*WHAT YOU ARE ASKED TO DO*:
Set down all the entries again, word for word.

[Saved entries]
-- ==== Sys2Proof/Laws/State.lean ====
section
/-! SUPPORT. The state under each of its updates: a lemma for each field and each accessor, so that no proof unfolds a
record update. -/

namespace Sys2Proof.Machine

*FINISHED EXERCISE*:
-- ==== Sys2Proof/Laws/State.lean ====
section
/-! SUPPORT. The state under each of its updates: a lemma for each field and each accessor, so that no proof unfolds a
record update. -/

namespace Sys2Proof.Machine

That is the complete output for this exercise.